Friday, July 25, 2025

       "Do not rejoice at your enemy's misfortunes," a Hebrew proverb says, "but want the best for him."  Or God will bless him anyway.

painting

    In this era of highly polarized political dialogue and disputation, avoiding what we might call Schadenfreude (taking pleasure in the misfortunes of those with whom we may disagree) is difficult.  However, it seems to be the only way forward.  We demean ourselves if we suppose our integrity to be ours, and ours alone.  There is always a bigger picture. 

    And we do not paint it.  Although it may be easy enough to say that, well, one day God will judge all things and hold everyone accountable for his or her deeds, I'm not sure this resolves the issue.  We do not live in the "later;" we live in the here and now.

    Yet unless there is a bigger picture--and a larger vision of newness--we have no business judging anyway.

Wednesday, July 23, 2025

  

Dark-haired man in light colored short-sleeved shirt working on a typewriter at a table on which sits an open book
Ernest Hemingway

      Isn't truth a funny word?  Most of us appreciate it, most of us desire it. Very few of us, however, can define it.  Philosophers tell us there are essentially two ways of looking at truth.  The correspondence theory suggests that truth is simply that which corresponds to reality.  While this seems logical enough, it raises other questions:  how do we know what is real and how do we therefore know what corresponds to it? 

    Taking a different tack, the coherence theory holds that truth is the sum total of what seems apparent, logical, and right.  Truth is not fixed but is rather what appears to be most correct based on the prevailing evidence.  Yet how do we decide what is most correct and right?

     Though I see virtue in both perspectives, I won't try to reconcile them now.  I merely wish to make an observation about the necessity of truth.  When we insist that truth is relative or a creation of the moment, we are essentially saying that truth does not exist.  If so, we have no good reason to hold that even we exist.  If nothing holds, if nothing is sure, then neither are we.

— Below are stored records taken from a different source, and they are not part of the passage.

/-- Without a modulo length and without BR, an address moves by its signed offset modulo 2^16. With a modulo length L other than 0, an address within its buffer from b to b + L − 1 and an offset whose size is at most L stay in the buffer: the new place is the old one plus the offset, modulo L. With BR set the low four bits stay, and the 12 bits above them, read in reverse order, move by the offset's, read in reverse order, modulo 2^12. -/
def Obligations.PostModification : Prop :=
  (∀ a o : Nat, a < 2 ^ 16 → o < 2 ^ 16 → postMod a o 0 false = (a + o) % 2 ^ 16) ∧
  (∀ a o l b r : Nat, a < 2 ^ 16 → o < 2 ^ 16 → 0 < l → l < 2 ^ 16 → (sext 16 o).natAbs ≤ l →
    b = a / 2 ^ ceilLog2 l * 2 ^ ceilLog2 l → a = b + r → r < l →
    postMod a o l false = b + (((r : Int) + sext 16 o) % l).toNat) ∧
  ∀ a o l : Nat, a < 2 ^ 16 → o < 2 ^ 16 →
    postMod a o l true % 16 = a % 16 ∧
      rev12 (postMod a o l true / 16) = (rev12 (a / 16) + rev12 (o / 16)) % 2 ^ 12 ∧ postMod a o l true < 2 ^ 16

/-- NOP, SLI, SLUI, SADD, SSUB, SADDI, SLOG, SSH, AIMM, OIMM, LIMM, AMOV, SMOVA and RDSAT, as the word at PC, alone and in a repeat, with a micro-routine that ends: PC moves to the next word, or stays while the repeat goes on, the cycles of the routine are counted, the named register takes the value of Table 6-5, and every other register of the anvil, every other anvil and everything else keeps its value. The fourth kind of SSH shift, to which the spec gives no value, writes a free value. Stores that realise Table 6-5, as every Lanioft image does (R223), give each instruction its cycles: BFLY4 takes 8, BFLY2 4, WIN 3, the branches, ALD, AST, a TLOAD that hits and MAG2.DB 2, and every other instruction but MOVE 1. -/
def Obligations.ScalarInstructions : Prop :=
  (∀ (f a : Fin 32) (s : State), s.asTable f a = true →
    let op := bitsOf (s.insWord f a) 24 8
    (s.issued f a).1 = (if op = 0x48 then 8 else if op = 0x49 then 4 else if op = 0x4A then 3
      else if op = 0x04 ∨ op = 0x05 ∨ op = 0x06 ∨ op = 0x25 ∨ op = 0x26 ∨ op = 0x69 then 2
      else if op = 0x50 ∧ bitOf (s.insWord f a) 9 = true then 2 else 1)) ∧
  ∀ (f a : Fin 32) (s : State),
    let x := s.anvN f a
    let w := s.insWord f a
    let d := insD w
    (s.Steps f a 0x00 → exec (.nop f a) s = .next (s.stepsTo f a x)) ∧
    (s.Steps f a 0x08 → exec (.sli f a) s = .next (s.stepsTo f a (x.setS d (wrapInt 32 (sext 20 (bitsOf w 0 20)))))) ∧
    (s.Steps f a 0x09 → exec (.slui f a) s = .next (s.stepsTo f a (x.setS d (x.s_ d % 2 ^ 16 + 2 ^ 16 * bitsOf w 0 16)))) ∧
    (s.Steps f a 0x0A → exec (.sadd f a) s = .next (s.stepsTo f a (x.setS d ((x.s_ (insA w) + x.s_ (insB w)) % 2 ^ 32)))) ∧
    (s.Steps f a 0x0B → exec (.ssub f a) s =
      .next (s.stepsTo f a (x.setS d (wrapInt 32 ((x.s_ (insA w) : Int) - x.s_ (insB w)))))) ∧
    (s.Steps f a 0x0C → exec (.saddi f a) s =
      .next (s.stepsTo f a (x.setS d (wrapInt 32 ((x.s_ d : Int) + sext 20 (bitsOf w 0 20)))))) ∧
    (s.Steps f a 0x0D → exec (.slog f a) s = .next (s.stepsTo f a (x.setS d
      (if bitsOf w 0 2 = 0 then x.s_ (insA w) &&& x.s_ (insB w)
       else if bitsOf w 0 2 = 1 then x.s_ (insA w) ||| x.s_ (insB w)
       else if bitsOf w 0 2 = 2 then x.s_ (insA w) ^^^ x.s_ (insB w)
       else x.s_ (insA w) &&& (2 ^ 32 - 1 - x.s_ (insB w)))))) ∧
    (s.Steps f a 0x0E → bitsOf w 5 2 ≠ 3 → exec (.ssh f a) s = .next (s.stepsTo f a (x.setS d
      (if bitsOf w 5 2 = 0 then x.s_ (insA w) * 2 ^ bitsOf w 0 5 % 2 ^ 32
       else if bitsOf w 5 2 = 1 then x.s_ (insA w) / 2 ^ bitsOf w 0 5
       else wrapInt 32 (sext 32 (x.s_ (insA w)) / 2 ^ bitsOf w 0 5))))) ∧
    (s.Steps f a 0x0E → bitsOf w 5 2 = 3 →
      ∃ v, exec (.ssh f a) s = .next (s.stepsTo f a (x.setS d v)).next) ∧
    (s.Steps f a 0x10 → exec (.aimm f a) s = .next (s.stepsTo f a (x.setA (d % 8) (bitsOf w 0 16)))) ∧
    (s.Steps f a 0x11 → exec (.oimm f a) s =
      .next (s.stepsTo f a { x with o := tset (fun _ => 0) x.o (d % 8) (BitVec.ofNat 16 (bitsOf w 0 16)) })) ∧
    (s.Steps f a 0x12 → exec (.limm f a) s = .next (s.stepsTo f a { x with
      l := tset (fun _ => 0) x.l (d % 8) (BitVec.ofNat 16 (bitsOf w 0 16))
      br := tset (fun _ => false) x.br (d % 8) (bitOf w 16) })) ∧
    (s.Steps f a 0x13 → exec (.amov f a) s = .next (s.stepsTo f a (x.setA d (x.s_ (insA w) % 2 ^ 16)))) ∧
    (s.Steps f a 0x14 → exec (.smova f a) s = .next (s.stepsTo f a (x.setS d (x.a_ (insA w))))) ∧
    (s.Steps f a 0x15 → exec (.rdsat f a) s =
      .next (s.stepsTo f a { x.setS d (if x.sat then 1 else 0) with sat := false }))

/-- VLD, VST, VLD2, SLD, SST, ALD and AST as the word at PC, alone and in a repeat. Loads read scratch at the present address with the low bits ignored, write their register, post-modify and leave scratch alone. Stores write exactly the 16, 4 or three times 16 bytes at the addresses that they use: every other byte of scratch, every other anvil and everything outside the anvil keeps its value. -/
def Obligations.LoadsAndStores : Prop :=
  ∀ (f a : Fin 32) (s : State),
    let x := s.anvN f a
    let w := s.insWord f a
    let p := insAp w
    let ad := x.a_ p
    (s.Steps f a 0x20 → exec (.vld f a) s = .next (s.stepsTo f a ((x.post p).setVec (insD w) (x.loadV ad)))) ∧
    (s.Steps f a 0x22 → exec (.vld2 f a) s = .next (s.stepsTo f a
      ((((x.post p).post (insAq w)).setVec (insD w) (x.loadV ad)).setVec (insD w + 1) (x.loadV ((x.post p).a_ (insAq w)))))) ∧
    (s.Steps f a 0x23 → exec (.sld f a) s =
      .next (s.stepsTo f a ((x.post p).setS (insD w) (leNat (x.bytes (ad / 4 * 4) 4))))) ∧
    (s.Steps f a 0x21 → Ends (exec (.vst f a) s) fun t =>
      (t.anvN f a).bytes (ad / 16 * 16) 16 = ((x.vec (insD w)).map (fun v => leBytes 2 (wrapInt 16 v))).flatten ∧
      (∀ k, k < 2 ^ 16 → (k < ad / 16 * 16 ∨ ad / 16 * 16 + 16 ≤ k) → (t.anvN f a).bytes k 1 = x.bytes k 1) ∧
      (t.anvN f a).a = (x.post p).a ∧ (t.anvN f a).v = x.v ∧ (t.anvN f a).sr = x.sr ∧ (t.anvN f a).acc = x.acc ∧
      (t.anvN f a).pc = s.nextPc f a ∧ t = { s.setAnv f a (t.anvN f a) with freeCtr := t.freeCtr }) ∧
    (s.Steps f a 0x24 → Ends (exec (.sst f a) s) fun t =>
      leNat ((t.anvN f a).bytes (ad / 4 * 4) 4) = x.s_ (insD w) ∧
      (∀ k, k < 2 ^ 16 → (k < ad / 4 * 4 ∨ ad / 4 * 4 + 4 ≤ k) → (t.anvN f a).bytes k 1 = x.bytes k 1) ∧
      (t.anvN f a).a = (x.post p).a ∧ (t.anvN f a).v = x.v ∧ (t.anvN f a).sr = x.sr ∧ (t.anvN f a).acc = x.acc ∧
      (t.anvN f a).pc = s.nextPc f a ∧ t = { s.setAnv f a (t.anvN f a) with freeCtr := t.freeCtr }) ∧
    (s.Steps f a 0x25 → Ends (exec (.ald f a) s) fun t =>
      let v0 := x.loadV ad
      let v1 := x.loadV ((x.post p).a_ p)
      let v2 := x.loadV (((x.post p).post p).a_ p)
      (∀ i, i < 8 → ((t.anvN f a).grp (insD w))[i]? = some (sext 40
        (wrapInt 16 ((v0[i]?).getD 0) + 2 ^ 16 * wrapInt 16 ((v1[i]?).getD 0) + 2 ^ 32 * wrapInt 16 ((v2[i]?).getD 0)))) ∧
      (t.anvN f a).scratch = x.scratch ∧ (t.anvN f a).v = x.v ∧ (t.anvN f a).sr = x.sr ∧
      (t.anvN f a).pc = s.nextPc f a ∧ t = { s.setAnv f a (t.anvN f a) with freeCtr := t.freeCtr }) ∧
    (s.Steps f a 0x26 → exec (.ast f a) s = .next (s.stepsTo f a
      (((x.writeV p (x.grp (insD w))).writeV p ((x.grp (insD w)).map (fun v => v / 2 ^ 16))).writeV p
        ((x.grp (insD w)).map (fun v => v / 2 ^ 32)))))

     We need truth to be truth.  Otherwise, we became like the protagonist of Ernest Hemingway's Farewell to Arms, who, in the final scene of the novel, when he has just watched his wife die giving birth to his child, and then stood by as the child died, too, "put on his hat and walked into the rain."

    The end.

Monday, July 21, 2025

     He's most famous for his painting "The Scream," his portrayal of, as his biographer Sue Prideaux puts it, "the loss of meaning inflicted by the death of God."  But the Norwegian painter Edvard Munch had some insightful things to say about suffering.  

    "I must retain my physical weaknesses; they are an integral part of me.  I don't want to get rid of illness, however unsympathetically I may depict it in my art . . . My fear of life is necessary to me, as is my illness.  Without anxiety and illness, I am a ship without a rudder.  My art is grounded in reflections over being different to others.  My sufferings are part of my self and my art.  They are indistinguishable from me, and their destruction would destroy my art.  I want to keep those sufferings."

    And, "What is art, really?  The outcome of dissatisfaction with life, the point of impact for the creative force, the continual movement of life . . . in my area I attempt to explain life and its meaning to myself."

    However tragic we may consider "The Scream" to be, we can certainly thank Munch for his erudite perception of the importance of malaise and hardship in the formation of a wise human being.

    God is working even when we may not believe he's there.